Trident Code (A Lana Elkins Thriller) by Waite Thomas

Trident Code (A Lana Elkins Thriller) by Waite Thomas

Author:Waite, Thomas [Waite, Thomas]
Language: eng
Format: azw3
Publisher: 47North
Published: 2015-05-25T16:00:00+00:00


CHAPTER 15

THE SILENCE IN LANA’S NSA office belied the tragedies on several split-screen monitors she kept tuned to government and commercial news feeds. she’d muted the sound, needing to hear nothing more of drowning victims, environmental devastation, and the open panic of the world’s population. The massacre of all the scientists and support personnel in Antarctica was so shocking that she still had difficulty comprehending the loss, made personal when she learned that her college roommate, a renowned paleoclimatologist, had been among the murdered.

The Trident II had hit the continent just north of the Thwaites Glacier at an altitude of about two miles to exert maximum damage from the air. Not a direct strike but close enough to immediately calve glacial chunks the size of Rhode Island into the southern ocean—and incinerate billions of tons of ice now forming massive blizzards that were sweeping across the seas.

Scientists had long considered Thwaites crucial for holding so much of the region’s ice in place, but the blast had widened the glacier’s mouth. And it most certainly had compromised its grounding line, the border of the land that supported the ice and the body of water that would receive it. Glaciologists were certain the explosion would speed up the glacier’s path to the sea, which had been expected to take hundreds of years. The potential for a death toll in the billions from the missile strike would turn into a fast-forward reality if all the ice backed up behind Thwaites were shaken loose, as so many experts now feared.

None of the experts working for, or consulted by, the Defense Department were predicting anything but the most dire ramifications from the explosion.

“Expect sea level rise for a period of weeks, maybe months,” had been the bulletin from DOD. “Expect severe radiation poisoning as polar easterlies carry toxic plutonium from the continent. Expect disturbances both domestic and foreign among threatened populations.”

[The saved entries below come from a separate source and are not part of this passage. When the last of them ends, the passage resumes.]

-- ==== Sys2Proof/Certificates/Slice0/Obligations.lean ====
section
/-! DEFINITION. The statements for the provers, and the words they are written in. -/

section Statements

open Sys2Proof Sys2Proof.Machine

namespace Sys2Proof.Claims

/-! ### The words of the statements -/

/-- What a step of the part answers. -/
abbrev Answer := Host.Outcome State Fault Refusal

/-- An op stands at issue (R10, R28): `v` is the bundle's group, part and context, and `act` are the op's lanes, not none. -/
structure AtIssue (s : State) (v : View) (sl : Slot) (hd : Hdr) (act : LaneMask) : Prop where
  view : view s = some v
  lanes : act = v.lanesOf sl hd
  some : act ≠ 0

/-- The hearths with one more result on its way, due at the end of cycle c + `lat` (R20). -/
def sent (s : State) (lat : Nat) (sq : Bool) (bus : Option Nat) (m : LaneMask) (ws : List RegWrite) (fl : List (BitVec 5))
    (sat : LaneMask) : Core :=
  { s.core with land := s.core.land ++
      [({ h := s.core.ctx.h, slot := s.core.ctx.slot, split := s.core.ctx.split, due := s.cycle + lat,
          seq := s.core.ctx.seq, sq := sq, bus := bus, lanes := m, writes := ws, fflags := fl, isat := sat } : Landing)] }

/-- The machine goes on with these hearths, and nothing else of it has changed. -/
def carriesOn (s : State) (c : Core) : Answer := .next { s with core := c }

/-- The issuing split takes RESERVED_FIELD at issue, of a field in the slot at `place` or in the shared field (R29, R287). -/
def ReservedTrap (s : State) (v : View) (place : Nat) (act : LaneMask) (a : Answer) : Prop :=
  ∃ bit, a = carriesOn s (takeTrap s (v.reserved place act bit) 0)

/-! ### The S slot (R124 to R134) -/

/-- A scalar result: one register, at the end of the issue cycle (R124). -/
def scalarSent (s : State) (sq : Bool) (code : Nat) (x : W64) : Core := sent s 0 sq none 0 [.scalar (codeReg code) x] [] 0
/-- A predicate result in the active lanes (R134). -/
def predSent (s : State) (sq : Bool) (code : Nat) (act k : LaneMask) : Core :=
  sent s 0 sq none 0 [.pred (code - 0x30) act k] [] 0

/-- SB is a register, or BSEL = 01 and a literal is routed in its place (R124). -/
def SecondOk (v : View) (f : SFields) : Prop :=
  (f.bsel = 0 ∧ isSA f.sb.toNat = true) ∨ (f.bsel = 1 ∧ f.sb = 0 ∧ v.routed .s = true)
/-- The second source (R124). -/
def second (v : View) (f : SFields) : W64 := if f.bsel = 1 then v.literal .s else v.scalar f.sb.toNat
/-- SB and BSEL are not used. -/
def NoSecond (f : SFields) : Prop := f.sb = 0 ∧ f.bsel = 0
/-- SD and SA are of the s or a class. -/
def DestFirst (f : SFields) : Prop := isSA f.sd.toNat = true ∧ isSA f.sa.toNat = true
/-- WIDTH is 00 or 01. -/
def WidthOk (f : SFields) : Prop := f.width.toNat ≤ 1
/-- A value computed at 64 bits, or at 32 bits and sign-extended (R124). -/
def byWidth (f : SFields) (x : W64) (y : W32) : W64 := if f.width = 1 then y.signExtend 64 else x

/-- A two-operand op of R125: it completes in its legal forms, and a reserved form traps. -/
def TwoSource (mk : SFields → Instr) (top : Nat) (op64 : SFields → W64 → W64 → W64) (op32 : SFields → W32 → W32 → W32) : Prop :=
  ∀ (s : State) (v : View) (f : SFields) (act : LaneMask), AtIssue s v .s f.hdr act →
    (DestFirst f → SecondOk v f → WidthOk f → f.func.toNat ≤ top → f.aux = 0 →
      exec (mk f) s = carriesOn s (scalarSent s f.hdr.sq f.sd.toNat
        (byWidth f (op64 f (v.scalar f.sa.toNat) (second v f))
          (op32 f ((v.scalar f.sa.toNat).setWidth 32) ((second v f).setWidth 32))))) ∧
    (¬(DestFirst f ∧ SecondOk v f ∧ WidthOk f ∧ f.func.toNat ≤ top ∧ f.aux = 0) → ReservedTrap s v 5 act (exec (mk f) s))

/-- A one-operand op of R128 or R129. -/
def OneSource (mk : SFields → Instr) (op64 : W64 → W64) (op32 : W32 → W32) : Prop :=
  ∀ (s : State) (v : View) (f : SFields) (act : LaneMask), AtIssue s v .s f.hdr act →
    (DestFirst f → NoSecond f → WidthOk f → f.func = 0 → f.aux = 0 →
      exec (mk f) s = carriesOn s (scalarSent s f.hdr.sq f.sd.toNat
        (byWidth f (op64 (v.scalar f.sa.toNat)) (op32 ((v.scalar f.sa.toNat).setWidth 32))))) ∧
    (¬(DestFirst f ∧ NoSecond f ∧ WidthOk f ∧ f.func = 0 ∧ f.aux = 0) → ReservedTrap s v 5 act (exec (mk f) s))

/-- The conditions of cmp (R126). -/
def cmpTrue {n : Nat} (func : Nat) (a b : BitVec n) : Bool :=
  match func with
  | 0 => decide (a = b)
  | 1 => decide (a ≠ b)
  | 2 => decide (a.toInt < b.toInt)
  | 3 => decide (b.toInt ≤ a.toInt)
  | 4 => decide (b.toInt < a.toInt)
  | 5 => decide (a.toInt ≤ b.toInt)
  | 6 => decide (a.toNat < b.toNat)
  | 7 => decide (b.toNat ≤ a.toNat)
  | 8 => decide (b.toNat < a.toNat)
  | _ => decide (a.toNat ≤ b.toNat)

/-- The condition operand of sel (R127). -/
def selTrue (v : View) (code : Nat) (act : LaneMask) : Prop :=
  (isK code = true ∧ v.g.pred (code - 0x30) &&& act ≠ 0) ∨ (isK code = false ∧ v.scalar code ≠ 0)

/-- Bits [len - 1:0] set. -/
def lowMask (len : Nat) : W64 := BitVec.ofNat 64 (2 ^ len - 1)

/-- The S ops whose SB, BSEL and FUNC are 0. -/
def Plain (f : SFields) : Prop := DestFirst f ∧ f.func = 0 ∧ f.bsel = 0 ∧ f.width = 0

end Sys2Proof.Claims

open Sys2Proof.Claims

/-- R124, R125: every two-operand scalar op, at both widths, with a register or a literal. -/
def Obligations.ScalarTwoOperandResults : Prop :=
  TwoSource .add 0 (fun _ a b => a + b) (fun _ a b => a + b) ∧
  TwoSource .sub 0 (fun _ a b => a - b) (fun _ a b => a - b) ∧
  TwoSource .mul 0 (fun _ a b => a * b) (fun _ a b => a * b) ∧
  TwoSource .mulh 1
    (fun f a b => if f.func = 1 then BitVec.ofNat 64 (a.toNat * b.toNat / 2 ^ 64) else BitVec.ofInt 64 (a.toInt * b.toInt / 2 ^ 64))
    (fun f a b => if f.func = 1 then BitVec.ofNat 32 (a.toNat * b.toNat / 2 ^ 32) else BitVec.ofInt 32 (a.toInt * b.toInt / 2 ^ 32)) ∧
  TwoSource .and 0 (fun _ a b => a &&& b) (fun _ a b => a &&& b) ∧
  TwoSource .or 0 (fun _ a b => a ||| b) (fun _ a b => a ||| b) ∧
  TwoSource .xor 0 (fun _ a b => a ^^^ b) (fun _ a b => a ^^^ b) ∧
  TwoSource .shl 0 (fun _ a b => a <<< (b.toNat % 64)) (fun _ a b => a <<< (b.toNat % 32)) ∧
  TwoSource .shr 0 (fun _ a b => a >>> (b.toNat % 64)) (fun _ a b => a >>> (b.toNat % 32)) ∧
  TwoSource .sar 0 (fun _ a b => a.sshiftRight (b.toNat % 64)) (fun _ a b => a.sshiftRight (b.toNat % 32)) ∧
  TwoSource .rot 0 (fun _ a b => a.rotateRight (b.toNat % 64)) (fun _ a b => a.rotateRight (b.toNat % 32)) ∧
  TwoSource .min 0 (fun _ a b => if a.toInt ≤ b.toInt then a else b) (fun _ a b => if a.toInt ≤ b.toInt then a else b) ∧
  TwoSource .max 0 (fun _ a b => if a.toInt ≤ b.toInt then b else a) (fun _ a b => if a.toInt ≤ b.toInt then b else a) ∧
  TwoSource .minn 0 (fun _ a b => if a.toNat ≤ b.toNat then a else b) (fun _ a b => if a.toNat ≤ b.toNat then a else b) ∧
  TwoSource .maxn 0 (fun _ a b => if a.toNat ≤ b.toNat then b else a) (fun _ a b => if a.toNat ≤ b.toNat then b else a)

/-- R126 to R128: compares, selects, moves, literals and address forms. -/
def Sys2Proof.Claims.ScalarCompareSelectMove : Prop :=
  ∀ (s : State) (v : View) (f : SFields) (act : LaneMask), AtIssue s v .s f.hdr act →
    (isSA f.sa.toNat = true → SecondOk v f → WidthOk f → f.func.toNat ≤ 9 → f.aux = 0 →
      let r := if f.width = 1 then cmpTrue f.func.toNat ((v.scalar f.sa.toNat).setWidth 32) ((second v f).setWidth 32)
        else cmpTrue f.func.toNat (v.scalar f.sa.toNat) (second v f)
      exec (.cmp f) s = carriesOn s (if isK f.sd.toNat then predSent s f.hdr.sq f.sd.toNat act (if r then LaneMask.all else 0)
        else scalarSent s f.hdr.sq f.sd.toNat (if r then 1 else 0))) ∧
    (DestFirst f → isSA f.sb.toNat = true → f.bsel = 0 → WidthOk f → f.func = 0 → f.aux.toNat < 64 →
      (selTrue v f.aux.toNat act → exec (.sel f) s = carriesOn s (scalarSent s f.hdr.sq f.sd.toNat
        (byWidth f (v.scalar f.sa.toNat) ((v.scalar f.sa.toNat).setWidth 32)))) ∧
      (¬selTrue v f.aux.toNat act → exec (.sel f) s = carriesOn s (scalarSent s f.hdr.sq f.sd.toNat
        (byWidth f (v.scalar f.sb.toNat) ((v.scalar f.sb.toNat).setWidth 32))))) ∧
    (DestFirst f → NoSecond f → WidthOk f → f.func = 0 → f.aux = 0 →
      exec (.mov f) s = carriesOn s (scalarSent s f.hdr.sq f.sd.toNat
        (byWidth f (v.scalar f.sa.toNat) ((v.scalar f.sa.toNat).setWidth 32)))) ∧
    (isSA f.sd.toNat = true → f.sa = 0 → f.sb = 0 → f.bsel = 1 → v.routed .s = true → WidthOk f → f.func = 0 → f.aux = 0 →
      exec (.li f) s = carriesOn s (scalarSent s f.hdr.sq f.sd.toNat (byWidth f (v.literal .s) ((v.literal .s).setWidth 32)))) ∧
    (DestFirst f → SecondOk v f → f.width = 0 → f.func = 0 → f.aux.toNat < 8 →
      exec (.lea f) s = carriesOn s (scalarSent s f.hdr.sq f.sd.toNat (v.scalar f.sa.toNat + (second v f) <<< f.aux.toNat)))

The parched language of panic.

Already, scientific consensus held that the world was heading for an absolute minimum rise of a meter—if the planet were exceedingly lucky and all of the WAIS didn’t crash into the ocean, a catastrophe that would lift sea levels the full eleven feet. But a meter still constituted a century’s worth of warming in the geological equivalent of a blink.

Trampling had become the leading cause of death in low-lying countries, such as Bangladesh, as populations crowded along coastlines raced away from rising waters. The number of victims already numbered in the hundreds of thousands. The Maldives, Kiribati, Tuvalu, Samoa, Nauru, and other nations throughout Oceania were losing territory—and lives—by the minute.

But the biggest numbers of victims might yet hail from the biggest names in cities: New Orleans, which looked as if Hurricane Katrina had returned on steroids; New York, where subway trains had been caught in flooded tunnels, killing more than one thousand passengers; Los Angeles, where famed beach communities had been obliterated; Tokyo, where trampling killed hundreds; and Amsterdam, where even centuries of living below sea level could scarcely prepare the populace for such a swift onslaught of the ocean.